Whisper output for lesson 13:
Lesson 13_Deep Learning Foundations to Stable Diffusion, 2022.vtt

1 Like

@jeremy Lesson 12 done. @andreilys would you like me to do half of Lesson 13 or would you like to try marking the whole lesson out for yourself?

1 Like

Transcriptions for Lesson 11 and 12 are done:

Lesson 11: Deep Learning Foundations to Stable Diffusion, 2022

Lesson 12: Deep Learning Foundations to Stable Diffusion, 2022

The transcriptions were based on the following Whisper outputs:
Lesson_11_2022.vtt
Lesson_12_2022.vtt

3 Likes

Wow champion! :smiley:

Done

Lesson 13
0:00 - Introduction
2:54 - Linear models & rectified lines (ReLU) diagram
10:15 - Multi Layer Perceptron (MLP) from scratch
18:15 - Loss function from scratch - Mean Squared Error (MSE)
23:14 - Gradients and backpropagation diagram
31:30 - Matrix calculus resources
33:27 - Gradients and backpropagation code
38:15 - Chain rule visualized + how it applies
49:08 - Using Python’s built in debugger
1:00:47 - Refactoring the code
1:15:13 - PyTorch’s implementation
1:18:10 - Improving loss function from mean squared error (MSE) to softmax
1:25:25 - Log/exponent rules
1:33:33 - LogSumExp and negative log likelihood
1:38:42 - Training loop implementation

2 Likes

Done

Lesson 14
0:00:00 - Introduction
0:00:30 - Review of code and math from Lesson 13
0:07:40 - f-Strings
0:10:00 - Re-running the Notebook - Run All Above
0:11:00 - Starting code refactoring: torch.nn
0:12:48 - Generator Object
0:13:26 - Class MLP: Inheriting from nn.Module
0:17:03 - Checking the more flexible refactored MLP
0:17:53 - Creating our own nn.Module
0:21:38 - Using PyThorch’s nn.Module
0:23:51 - Using PyThorch’s nn.ModuleList
0:24:59 - reduce()
0:26:49 - PyThorch’s nn.Sequential
0:27:35 - Optimizer
0:29:37 - PyTorch’ optim and get_model()
0:30:04 - Dataset
0:33:29 - DataLoader
0:35:53 - Ramdom sampling, batch size, collation
0:40:59 - What does collate do?
0:45:17 - fastcore’s store_attr()
0:46:07 - Multiprocessing DataLoader
0:50:36 - PyThorch’s Multiprocessing DataLoader
0:53:55 - Validation set
0:56:11 - Hugging Face Datasets, Fashion-MNIST
1:01:55 - collate function
1:04:41 - transforms function
1:06:47 - decorators
1:09:42 - itemgetter
1:11:55 - PyTorch’s default_collate
1:15:38 - Creating a Python library with nbdev
1:18:53 - Plotting images
1:21:14 - **kwargs and fastcore’s delegates
1:28:03 - Computer Science concepts with Python: callbacks
1:33:40 - Lambdas and partials
1:36:26 - Callbacks as callable classes
1:37:58 - Multiple callback funcs; *args and **kwargs
1:43:15 - __dunder__ thingies
1:47:33 - Wrap-up

Contributors:
fmussari

2 Likes

Transcription for Lesson 13 is ready:

Lesson 13: Deep Learning Foundations to Stable Diffusion, 2022

For this lesson Whisper gave some repeated fragments and time stamps out of synch, so I remove those lines and all the timestamps.
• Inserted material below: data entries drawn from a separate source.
-- ==== Sys2Proof/Tests/Slice0.lean ====
section
/-! SUPPORT. Tests of the model: expected values are those of spec/95_test_vectors.md, of the encoding tables of spec/30_encoding.md and of the
examples in the rules (the source of each stands in its comment). The second half holds a witness for the hypotheses of every
obligation that has any. -/

namespace Sys2Proof.Tests

open Sys2Proof.Machine

/-! Well-formedness: each operand check refuses an ill-formed term (a bit above `W - 1`). -/

theorem test_wellformed_accepts : (Instr.oscNew .saw .bandlimited 0xFFFFFFFF 0xFFFFFFFF).wellFormed .binary32 = true := by decide
theorem test_wellformed_oscNew_sr : (Instr.oscNew .sine .naive 0x100000000 0).wellFormed .binary32 = false := by decide
theorem test_wellformed_oscNew_hz : (Instr.oscNew .sine .naive 0 0x100000000).wellFormed .binary32 = false := by decide
theorem test_wellformed_oscSetf : (Instr.oscSetf 0x100000000).wellFormed .binary32 = false := by decide
theorem test_wellformed_oscSetp : (Instr.oscSetp 0x100000000).wellFormed .binary32 = false := by decide
theorem test_wellformed_oscBlep : (Instr.oscBlep 0x100000000).wellFormed .binary32 = false := by decide

/-! Decoding: the words of 30_encoding.md R62 and 95_test_vectors.md 2.1, bit by bit from the layout `op wf bl z a b` of R50. -/

theorem test_decode_oscNew : decode .binary32 0b0001_00_0_0_01000000100000000000000000000000_00111111100000000000000000000000
    = .command (.oscNew .sine .naive 0x40800000 0x3F800000) := by decide
theorem test_decode_oscNew_square_blep : decode .binary32 0x1A_41000000_40000000
    = .command (.oscNew .square .bandlimited 0x41000000 0x40000000) := by decide
theorem test_decode_oscSetf : decode .binary32 0b0010_00_0_0_01000000000000000000000000000000_00000000000000000000000000000000
    = .command (.oscSetf 0x40000000) := by decide
theorem test_decode_oscSetp : decode .binary32 0x30_BE800000_00000000 = .command (.oscSetp 0xBE800000) := by decide
theorem test_decode_oscRst : decode .binary32 0x40_00000000_00000000 = .command .oscRst := by decide
theorem test_decode_oscNext : decode .binary32 0x50_00000000_00000000 = .command .oscNext := by decide
theorem test_decode_oscBlep : decode .binary32 0x60_3D4CCCCD_00000000 = .command (.oscBlep 0x3D4CCCCD) := by decide
theorem test_decode_whiteNext : decode .binary32 0b1000_00_0_0_00000000000000000000000000000000_00000000000000000000000000000000
    = .command .whiteNext := by decide
theorem test_decode_pinkNew : decode .binary32 0x90_00000000_00000000 = .command .pinkNew := by decide
theorem test_decode_pinkNext : decode .binary32 0xA0_00000000_00000000 = .command .pinkNext := by decide
theorem test_decode_brownNew : decode .binary32 0xB0_00000000_00000000 = .command .brownNew := by decide
theorem test_decode_brownNext : decode .binary32 0xC0_00000000_00000000 = .command .brownNext := by decide
/-- The same layout at `W = 64` (R45, R50). -/
theorem test_decode_binary64 : decode .binary64 0x16_4024000000000000_3FF0000000000000
    = .command (.oscNew .saw .bandlimited 0x4024000000000000 0x3FF0000000000000) := by decide
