-- ==== Sys2Proof/Machine/Shift.lean ====
section
/-!
DEFINITION. Shift, rotate, increment and decrement instructions (`43_shift_incdec.md` R130 to R140).
-/

namespace Sys2Proof.Machine

/-- A shift or rotate of A: A, C, Z, N; no memory access (R130). -/
def shiftA (k : ShiftKind) (s : State) : Result :=
  let r := k.result s.a (s.flag .C)
  .next ((s.setReg .A r).shiftFlags k s.a r)

/-- A shift or rotate of a memory byte: read, write at the same address, then the flags; A untouched (R130). -/
def shiftMem (k : ShiftKind) (m : Mode) (s : State) : Result :=
  orFault s (modifyMode s m fun v => k.result v (s.flag .C)) fun (v, s1) =>
    (s1.shiftFlags k v (k.result v (s.flag .C))).advance m.operandLength

/-- INC and DEC: a memory byte becomes `f` of itself modulo 256, Z and N from the result, C and V kept (R135, R136). -/
def stepMem (f : Byte → Byte) (m : Mode) (s : State) : Result :=
  orFault s (modifyMode s m f) fun (v, s1) => (s1.setZN (f v)).advance m.operandLength

/-- INX, INY, DEX, DEY: a register becomes `v`, Z and N from it (R137 to R140). -/
def stepReg (r : Reg) (v : Byte) (s : State) : Result := .next ((s.setReg r v).setZN v)

/-- ASL, Accumulator (R131, R83). -/
def execAslAcc (s : State) : Result := shiftA .asl s

/-- ASL, ZeroPage (R131, R85). -/
def execAslZp (zp : Byte) (s : State) : Result := shiftMem .asl (.zp zp) s

/-- ASL, ZeroPageX (R131, R86). -/
def execAslZpx (zp : Byte) (s : State) : Result := shiftMem .asl (.zpx zp) s

/-- ASL, Absolute (R131, R88). -/
def execAslAbs (addr : Word) (s : State) : Result := shiftMem .asl (.abs addr) s

/-- ASL, AbsoluteX (R131, R89). -/
def execAslAbx (addr : Word) (s : State) : Result := shiftMem .asl (.abx addr) s

/-- LSR, Accumulator (R132, R83). -/
def execLsrAcc (s : State) : Result := shiftA .lsr s

/-- LSR, ZeroPage (R132, R85). -/
def execLsrZp (zp : Byte) (s : State) : Result := shiftMem .lsr (.zp zp) s

/-- LSR, ZeroPageX (R132, R86). -/
def execLsrZpx (zp : Byte) (s : State) : Result := shiftMem .lsr (.zpx zp) s

/-- LSR, Absolute (R132, R88). -/
def execLsrAbs (addr : Word) (s : State) : Result := shiftMem .lsr (.abs addr) s

/-- LSR, AbsoluteX (R132, R89). -/
def execLsrAbx (addr : Word) (s : State) : Result := shiftMem .lsr (.abx addr) s

/-- ROL, Accumulator (R133, R83). -/
def execRolAcc (s : State) : Result := shiftA .rol s

/-- ROL, ZeroPage (R133, R85). -/
def execRolZp (zp : Byte) (s : State) : Result := shiftMem .rol (.zp zp) s

/-- ROL, ZeroPageX (R133, R86). -/
def execRolZpx (zp : Byte) (s : State) : Result := shiftMem .rol (.zpx zp) s

/-- ROL, Absolute (R133, R88). -/
def execRolAbs (addr : Word) (s : State) : Result := shiftMem .rol (.abs addr) s

/-- ROL, AbsoluteX (R133, R89). -/
def execRolAbx (addr : Word) (s : State) : Result := shiftMem .rol (.abx addr) s

/-- ROR, Accumulator (R134, R83). -/
def execRorAcc (s : State) : Result := shiftA .ror s

/-- ROR, ZeroPage (R134, R85). -/
def execRorZp (zp : Byte) (s : State) : Result := shiftMem .ror (.zp zp) s

/-- ROR, ZeroPageX (R134, R86). -/
def execRorZpx (zp : Byte) (s : State) : Result := shiftMem .ror (.zpx zp) s

/-- ROR, Absolute (R134, R88). -/
def execRorAbs (addr : Word) (s : State) : Result := shiftMem .ror (.abs addr) s

/-- ROR, AbsoluteX (R134, R89). -/
def execRorAbx (addr : Word) (s : State) : Result := shiftMem .ror (.abx addr) s

/-- INC, ZeroPage (R135, R85). -/
def execIncZp (zp : Byte) (s : State) : Result := stepMem (· + 1#8) (.zp zp) s

/-- INC, ZeroPageX (R135, R86). -/
def execIncZpx (zp : Byte) (s : State) : Result := stepMem (· + 1#8) (.zpx zp) s

/-- INC, Absolute (R135, R88). -/
def execIncAbs (addr : Word) (s : State) : Result := stepMem (· + 1#8) (.abs addr) s

/-- INC, AbsoluteX (R135, R89). -/
def execIncAbx (addr : Word) (s : State) : Result := stepMem (· + 1#8) (.abx addr) s

/-- DEC, ZeroPage (R136, R85). -/
def execDecZp (zp : Byte) (s : State) : Result := stepMem (· - 1#8) (.zp zp) s

/-- DEC, ZeroPageX (R136, R86). -/
def execDecZpx (zp : Byte) (s : State) : Result := stepMem (· - 1#8) (.zpx zp) s

/-- DEC, Absolute (R136, R88). -/
def execDecAbs (addr : Word) (s : State) : Result := stepMem (· - 1#8) (.abs addr) s

/-- DEC, AbsoluteX (R136, R89). -/
def execDecAbx (addr : Word) (s : State) : Result := stepMem (· - 1#8) (.abx addr) s

/-- INX, Implied (R137, R82). -/
def execInx (s : State) : Result := stepReg .X (s.x + 1#8) s

/-- INY, Implied (R138, R82). -/
def execIny (s : State) : Result := stepReg .Y (s.y + 1#8) s

/-- DEX, Implied (R139, R82). -/
def execDex (s : State) : Result := stepReg .X (s.x - 1#8) s

/-- DEY, Implied (R140, R82). -/
def execDey (s : State) : Result := stepReg .Y (s.y - 1#8) s

end Sys2Proof.Machine
end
Here the original Whisper output:
Lesson_13.vtt

2 Likes

Can you describe what process you’re using for creating these? I’d be very interested to hear about what you’ve discovered and come up with.

Hi Jeremy, I’m going to start saying that the process, when starting from youtube closed captions took me about 1 hour per 10 min of video. Now with Whisper I think it takes about 4 hours for the entire lesson. Which is great. Whisper is very impressive in terms of accuracy both in words and punctuations. I think the time could be less, but I change lots of things that, maybe, are not essential for the understanding.

The process I take

  1. Using the library from repository Automatic YouTube subtitle generation.

  2. I Created this simple Colab Notebook Generate .vtt from Youtube.ipynb. There you can see the code for getting Whisper transcriptions from Lesson 11 to Lesson 14.

  3. Then copy and paste the .vtt file to Google Docs and edit it.

Some things I have edited

Lesson 11 and 12 were pretty accurate in terms of transcription.

The changes were mostly styling. I found it difficult to keep a defined style, so I’m trying to “stablish” one. There are things that I simply change because of personal preference, or because I think is more clear for understanding.

Some corrections:

  • Corrected user names or names. For this, sometimes I searched in the streamed version to see the exact user name or name in the chat. Examples: Maribou → mariboo, Tanishk → Tanishq, Michelage → Mikołaj

  • Sometimes I change numbers that are transcribed as words to actual numbers. In some cases I added thousand separators.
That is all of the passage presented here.